Position based tracking

A phylogeny is essentially a collection of interconnected Taxon objects. These objects mostly live inside the Systematics object, which manages them. However, you will, in some cases, need access to the Taxon object associated with a particular organism. Most notably, any time an organism is born, you will need to provide its parent’s Taxon. And time an organism dies, you will need to provide that organism’s taxon. If your organisms are represented by classes, it is likely easiest to just store a reference to each organism’s taxon in that organism (as shown in the quickstart guide).

However, sometimes your organisms may be raw data (e.g. ints, strings, numpy arrays) or objects that you cannot modify for some reason. In these cases, keeping track of taxa can be a pain. To help, phylotrackpy can handle it for you using position-based tracking. This option assumes that the organism objects in your population are being stored in some manner where they each have a knowable location within a broader data structure(s) (e.g. they are all in a list). This position can be used to associate organisms with Taxon objects.

To use position-based tracking, we need to initialize a systematics object with it turned on, using the store_pos keyword argument:

from phylotrackpy import systematics
syst = systematics.Systematics(store_pos = True)

For this example, we will assume our population is a list of integers. Let’s imagine it starts out with just one number in it. We want to start out by adding that individual to the systematics manager with no parent:

# The population 
population = [2]

# If we're tracking position, we add by position
# First argument is the organism, second is the position
# Note that there is no return value because the
# Taxon object is stored internally 
syst.add_org_by_position(population[0], 0)

Let’s say we want to add three more individuals to the population with 2 as their parent:

import random

for i in range(3):
    # Make new org with random variation from parent
    new_org = population[0] + random.randint(5)
    # Add new_org to the population
    population.append(new_org)
    position = len(population) - 1
    # Notify systematics manager about new_org
    # 2nd arg is org's position, 3rd is parent's position
    syst.add_org_by_position(new_org, position, 0)

Note that we didn’t need to tell the systematics manager what the parent’s Taxon object was. Instead, we just told it where in the population the parent is and the systematics manager looked up its Taxon for us.

We can also notify the systematics manager that an organism has died using its position:

# Imagine the organism at position 1 dies
# Let's say we're using -1 to indicate "no organism"
population[1] = -1

# We could then notify the systematics manager like this:
syst.remove_org_by_position(1)

Importantly, if we’re tracking by position, we also need to notify the systematics manager if an organism moves:

# Let's say we want to fill in the gap at position 1 by moving the 
# organism at position 3
population[1] = population[3]
population.pop()

# We can notify the systematics manager with swap_positions
# Note that we can use swap_positions to move a single organism
# because we're swapping the organism with an empty spot
syst.swap_positions(1, 3)

Handling multiple populations

In evolutionary computation, it is common to maintain two populations: the current generation and the next generation. In other contexts, you might have reason to maintain even more populations. Phylotrackpy supports these use cases.

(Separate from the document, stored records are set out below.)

-- ==== Sys2Proof/Machine/Labels.lean ====
section
/-! DEFINITION. LINV and FLUSHR (spec/20 R344, R345), and the write-back of stack lines (R223). -/

namespace Sys2Proof.Machine

/-! ### LINV (R344) -/

/-- The checks of LINV's label (R344). -/
def linvOk (m : Lvl) (x : Word) : Bool :=
  let lab := wfield x 15 0
  wfield x 31 16 == 0 && lab != 0 && !(m == .c && decide (0xFF00 ≤ lab))

/-- The level of privilege that a LINV needs (R344). -/
def linvLevel : Lvl → Nat
  | .c => 0
  | .d => 1
  | .p => 2
  | .f => 2

/-- A launch's world. -/
def worldOfLaunch (s : State) (launch : Nat) : Nat := ((launchOf s launch).map (·.world)).getD 0

/-- Every copy of a label at a level marked stale: the copies of the world for C and D, every copy for P and F. -/
def staleCopies (s : State) (m : Lvl) (world : Nat) (lab : BitVec 16) : State :=
  match m with
  | .c => { s with cores := s.cores.map fun p => (p.1, { p.2 with
      cCopies := p.2.cCopies.filter fun c => !(c.label == lab && worldOfLaunch s c.scope == world) }) }
  | .d => { s with dies := s.dies.map fun d => { d with copies := d.copies.filter fun c => !(c.label == lab && c.scope == world) } }
  | .p => { s with pCopies := s.pCopies.filter fun c => c.label != lab }
  | .f => { s with fCopies := s.fCopies.filter fun c => c.label != lab }

/-- Every team of the package changed: those in banks, and those saved. -/
def mapTeams (f : Team → Team) (s : State) : State :=
  let bank (b : Bank) : Bank := { b with teams := b.teams.map fun p => (p.1, f p.2) }
  { s with
    cores := s.cores.map fun c => (c.1, { c.2 with
      active := bank c.2.active, shadow := c.2.shadow.map bank, outgoing := c.2.outgoing.map bank })
    gangs := s.gangs.map fun g => { g with saved := g.saved.map fun v => { v with team := f v.team } } }

/-- A scope of a LINV takes in what a world has: every world at P and F (R344). -/
def inScope (m : Lvl) (world w : Nat) : Bool :=
  match m with
  | .c | .d => w == world
  | .p | .f => true

/-- A path used a label at a level. -/
def usedAt (m : Lvl) (lab : BitVec 16) (used : List (Nat × BitVec 16)) : Bool := used.contains ((Lvl.num m).toNat, lab)

/-- A WAITA that watches its word through a label is to walk afresh (R344). -/
def Slice.staleWatch (m : Lvl) (lab : BitVec 16) (sl : Slice) : Slice :=
  { sl with watched := sl.watched.map fun x => if usedAt m lab x.used then { x with stale := true } else x }

/-- Stores of a scatter that has stopped behind a charge, walked through a label, are to walk afresh (R405; log 35). -/
def Slice.staleScatter (m : Lvl) (lab : BitVec 16) (sl : Slice) : Slice :=
  { sl with scatter := sl.scatter.map fun x => if usedAt m lab x.path.used then { x with fresh := true } else x }

/-- An element not performed whose walk used a label walks afresh when its turn comes (R344, R197): what it has brought, or the trap that
it met, is given up. -/
def Elem.unfetch (m : Lvl) (lab : BitVec 16) (e : Elem) : Elem :=
  match e.state with
  | .arrived _ | .failed _ => if usedAt m lab e.used then { e with state := .pending, used := [] } else e
  | .pending | .sent _ | .performed | .poisoned _ => e

/-- A team's elements not performed walk afresh. -/
def Team.unfetch (m : Lvl) (lab : BitVec 16) (tm : Team) : Team :=
  { tm with fqueues := tm.fqueues.map fun q => { q with entries := q.entries.map fun e =>
      { e with elems := e.elems.map (Elem.unfetch m lab) } } }

/-- An access on its way whose answer a LINV has made worthless: an element's load that used the label, which is to walk afresh, or the
read of the label's entry itself (R344, R337). -/
def Access.stale (m : Lvl) (world : Nat) (lab : BitVec 16) (a : Access) : Bool :=
  inScope m world a.world &&
  match a.kind with
  | .queued => usedAt m lab a.used
  | .entry r => m == .c && BitVec.ofNat 16 r.label == lab
  | _ => false

/-- AN INVALIDATION BEGINS (R344): every copy of the label at its level goes stale, elements not performed and waiting WAITAs walk
afresh, and entries of C tables that have been read for walks to come are given up. -/
def invalidate (s : State) (m : Lvl) (world : Nat) (lab : BitVec 16) : State :=
  let s := mapTeams (fun tm => if inScope m world tm.world then (tm.mapSlices (Slice.staleWatch m lab)).unfetch m lab else tm)
    (staleCopies s m world lab)
  { s with
    inflight := s.inflight.map fun a => if a.stale m world lab then { a with lost := true } else a
    tableReads := s.tableReads.filter fun r =>
      !(m == .c && BitVec.ofNat 16 r.label == lab && worldOfLaunch s r.who.launch == world) }

/-- A command moves: its channel has no fault and its team may go on. -/
def channelRuns (s : State) (c : Nat) (ch : Channel) : Bool := ch.fault == .none && enginesMove s c ch.slot

/-- A unit of the weight store that moves was walked before `mark` with a label (R251, R344). -/
def walkedUses (s : State) (m : Lvl) (world : Nat) (lab : BitVec 16) (mark : Nat) : Bool :=
  s.cores.any fun p => p.2.active.sluice.any fun x =>
    channelRuns s p.1 x.2 && ((teamAt s ⟨p.1, x.2.slot⟩).any fun tm => inScope m world tm.world) &&
    x.2.walked.any fun y => decide (y.n < mark) && usedAt m lab y.used

/-- Units of stopped commands that were walked with a label walk afresh when they go on (R251, R344). -/
def rewalkStopped (s : State) (m : Lvl) (world : Nat) (lab : BitVec 16) : State :=
  { s with cores := s.cores.map fun p => (p.1, { p.2 with active := { p.2.active with
      sluice := p.2.active.sluice.map fun x =>
        if !channelRuns s p.1 x.2 && ((teamAt s ⟨p.1, x.2.slot⟩).any fun tm => inScope m world tm.world) then
          (x.1, (x.2.walked.filter fun y => usedAt m lab y.used).foldl (fun ch y => ch.rewalk y.unit) x.2)
        else x } }) }

/-- An invalidation completes: waiters whose walk used a stale copy walk afresh (R405). -/
def invalidated (s : State) (m : Lvl) (world : Nat) (lab : BitVec 16) : State :=
  mapTeams (fun tm => if inScope m world tm.world then tm.mapSlices (Slice.staleScatter m lab) else tm) (rewalkStopped s m world lab)

/-- A scatter that runs and has stores accepted has others that used a label: it is one access that the stations have accepted in part, so
the invalidation waits for it (R231, R344; log 35). -/
def scatterUses (s : State) (m : Lvl) (world : Nat) (lab : BitVec 16) : Bool :=
  (activeTeams s).any fun p =>
    inScope m world p.2.world && !p.2.frozen && !p.2.killed && gangRuns s p.2.launch p.2.gang && worldRuns s p.2.world &&
    p.2.addr.scatter.any fun y => !y.fresh && usedAt m lab y.path.used

/-- An access accepted before `mark` that used a label at a level is still in flight, a store of it in the write combiner among them, or
at F a message that has not been acknowledged (R344, R369, R385). -/
def usesLabel (s : State) (m : Lvl) (world : Nat) (lab : BitVec 16) (mark : Nat) : Bool :=
  (s.inflight.any fun a => decide (a.n < mark) && usedAt m lab a.used && inScope m world a.world &&
    (a.place.scope == .fabric || a.ofChannel || !a.performed)) ||
  (s.combiner.any fun c => decide (c.n < mark) && usedAt m lab c.used && inScope m world c.world) ||
  (m == .f && s.messages.any fun p => p.label == lab) || scatterUses s m world lab ||
    walkedUses s m world lab mark

/-- A store or atomic of a slice, of any scope, has not been performed. -/
def anyStorePending (s : State) (w : SliceName) : Bool :=
  s.inflight.any fun a => a.who == w && a.writes && !a.ofChannel && !a.performed

/-- LINV (R344): the copies go stale at its first try; it completes when nothing accepted before that is in flight. -/
def execLinv (a : Src) (m : Lvl) (s : State) : Host.Outcome State Fault Refusal :=
  let f : Form := { team := true, len := 1 + Src.lits a, role := .none, a := a, aw := .w32 }
  runOwn f s (fun tm _ => heldByLoads true tm) fun tm sl v =>
    let x := lowWord v.a
    let next := nextPc sl.pc f.len
    let w := tm.name none
    let lab := BitVec.ofNat 16 x.toNat
    if !linvOk m x then trapSlice s s.cur { cause := .badOperand, field := 2, next := next, info0 := v.a }
    else if tm.level.toNat < linvLevel m then openStop s .labelDenied v.a next
    else
      let s := drainCombiner s fun c => c.who == w
      if anyStorePending s w then waitSlice s s.cur .memory
      else
        let s1 := if sl.linv = 0 then
            modSlice (invalidate s m tm.world lab) s.cur fun sl => { sl with linv := s.nextAccess + 1 }
          else s
        let mark := if sl.linv = 0 then s.nextAccess else sl.linv - 1
        if usesLabel s1 m tm.world lab mark then waitSlice s1 s.cur .memory
        else finishNone v next (invalidated s1 m tm.world lab)

/-! ### FLUSHR (R345) -/

/-- A partition at reset (R354). -/
def Partition.idle : Partition := ⟨false, 0, 16, 0, 0, 0, 0, 0, 0, 0, false, 0⟩

/-- A partition of the memory-side cache. -/
def partition (s : State) (p : Nat) : Partition := Table.getD s.partitions p Partition.idle

/-- The state with a partition changed. -/
def modPartition (s : State) (p : Nat) (f : Partition → Partition) : State :=
  { s with partitions := Table.put s.partitions p (f (partition s p)) }

/-- A line lies in a range of main memory. -/
def lineIn (pa len line : Nat) : Bool := decide (pa ≤ 128 * line ∧ 128 * line < pa + len)

/-- The lines of a range that the home slices hold. -/
def linesHeld (s : State) (pa len : Nat) : List Nat := (s.lines.filter fun p => lineIn pa len p.1).map (·.1)

/-- What stands against a flush of a range (R304, R451): a line that its home holds and does not serve. -/
def flushHold (s : State) (pa len : Nat) : Option Hold := (linesHeld s pa len).findSome? fun l => lineHold s l false

/-- The lines of a range dropped from every core cache and from the memory-side cache, whose partitions hold so much less (R345, R355). -/
def dropCached (s : State) (pa len : Nat) : State :=
  let gone := s.cacheSets.flatMap fun p => p.2.filter fun c => lineIn pa len c.line
  let s := gone.foldl (fun s c => modPartition s c.part fun x => { x with occ := x.occ - 1 }) s
  { s with
    cores := s.cores.map fun p => (p.1, { p.2 with copies := p.2.copies.filter fun c => !lineIn pa len c.line })
    cacheSets := s.cacheSets.map fun p => (p.1, p.2.filter fun c => !lineIn pa len c.line) }

/-- The teams in the active and outgoing banks, each with its core. -/
def runningTeams (s : State) : List (Nat × Team) :=
  s.cores.flatMap fun p => (p.2.active.teams.map fun t => (p.1, t.2)) ++
    ((p.2.outgoing.map Bank.teams).getD []).map fun t => (p.1, t.2)

/-- The stack lines of a team that stand in a range are written back and dropped (R345, R223). A line that cannot be written back keeps
its place in the core. -/
def flushStacks (s : State) (c : Nat) (tm : Team) (pa len : Nat) : State :=
  tm.stackLines.foldl (fun s x =>
    match stackPath s c tm x.1 x.2.1 permW with
    | .error _ => s
    | .ok p =>
      match stackDest s tm p.dest with
      | .main a key _ _ =>
        if lineIn pa len (a / 128) then
          modNamedSlice (writeDevice s a key x.2.2) (tm.name x.1) fun sl => { sl with stack := Table.del sl.stack x.2.1 }
        else s
      | .scratch _ _ | .regs _ | .stack _ | .weight _ _ | .host _ | .fabric _ _ | .window _ _ _ _ => s) s

/-- A range of main memory flushed (R345): stack lines written back, timestamps folded into mts, every line dropped from every
cache. -/
def flushRange (s : State) (pa len : Nat) : State :=
  let s := (runningTeams s).foldl (fun s t => flushStacks s t.1 t.2 pa len) s
  dropCached ((linesHeld s pa len).foldl evictLine s) pa len

/-- FLUSHR (R345). -/
def execFlushr (a b : Src) (l : Fin 8) (s : State) : Host.Outcome State Fault Refusal :=
  let f := formAB true a .w64 b .w64
  runOwn f s (fun tm _ => do heldByLoads true tm; heldByLabel s true tm l) fun tm sl v =>
    let next := nextPc sl.pc f.len
    let off := v.a
    let len := v.b.toNat
    let lw := tm.label l
    if len = 0 then finishNone v next s
    else if field off 63 48 ≠ 0 ∨ 2 ^ 48 < off.toNat + len then
      faultSlice s s.cur (({ lw := lw } : Going).fail .c permW none .offsetRange 3) lw off len next
    else if off.toNat % 128 ≠ 0 ∨ len % 128 ≠ 0 then
      stopAccess s s.cur .misaligned lw off len next
    else match walkC s (askOf tm s.cur off len permW .flushr) lw off (4 * sl.regs.length) with
      | .error pf => faultSlice s s.cur pf lw off len next
      | .ok p =>
        let s := keepCopies s s.cur.core p.copies
        match p.dest with
        | .main pa _ _ _ =>
          match flushHold s pa len with
          | some h => faultSlice s s.cur (.ofHold h) lw off len next
          | none => finishNone v next (flushRange s pa len)
        | .scratch _ _ | .regs _ | .stack _ | .weight _ _ | .host _ | .fabric _ _ | .window _ _ _ _ => finishNone v next s

end Sys2Proof.Machine
end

So far, we’ve just been passing integers in to represent positions. Under the hood, though, they are getting converted to Worldposition objects. WorldPositions have two components: the index within the population, and the id of the population. When we only specify one number, it is assumed to be the index and the id is assumed to be 0. If we specify two numbers, however, the first will be the index and the second will be the id.

Let’s imagine a new scenario where we have two populations (a current generation and the next generation):

pop_size = 5

# The populations 
curr_generation = [1, 2, 3, 1, 2]
# Assume -1 means there is no organism there
next_generation = [-1, -1, -1, -1, -1]

# Start by adding everything in the current generation
for i in range(pop_size):
    syst.add_org_by_position(curr_generation[i], i)

# Create new generation
for i in range(pop_size):
    # Choose random parent to reproduce
    parent = random.randint(pop_size)

    # Offspring is a mutated version of the parent
    new_org = curr_generation[parent] + random.randint(-1, 1)

    # Add the offspring to the systematics manager. Because
    # we're putting it in the next generation, we specify its
    # position as (i, 1), index i of population 1.
    # We could also have written this as systematics.WorldPosition(i, 1)
    syst.add_org_by_position(new_org, (i, 1), parent)

    # Add org to next generation
    next_generation[i] = new_org

# New generation is done being created. Everything in the current generation  
# dies and we swap in the next one
curr_generation = next_generation
for i in range(pop_size):
    # We're removing from population 0, which is the default
    syst.remove_org_by_position(i)
    # Swap the ith element of population 0 and the ith element of population 1
    syst.swap_positions((i,0), (i,1))

Note that we must inform the systematics manager that, when we update generations, we have removed the organisms in population 0 and swapped the positions of the organisms that were formerly in population 1 to now be in population 0.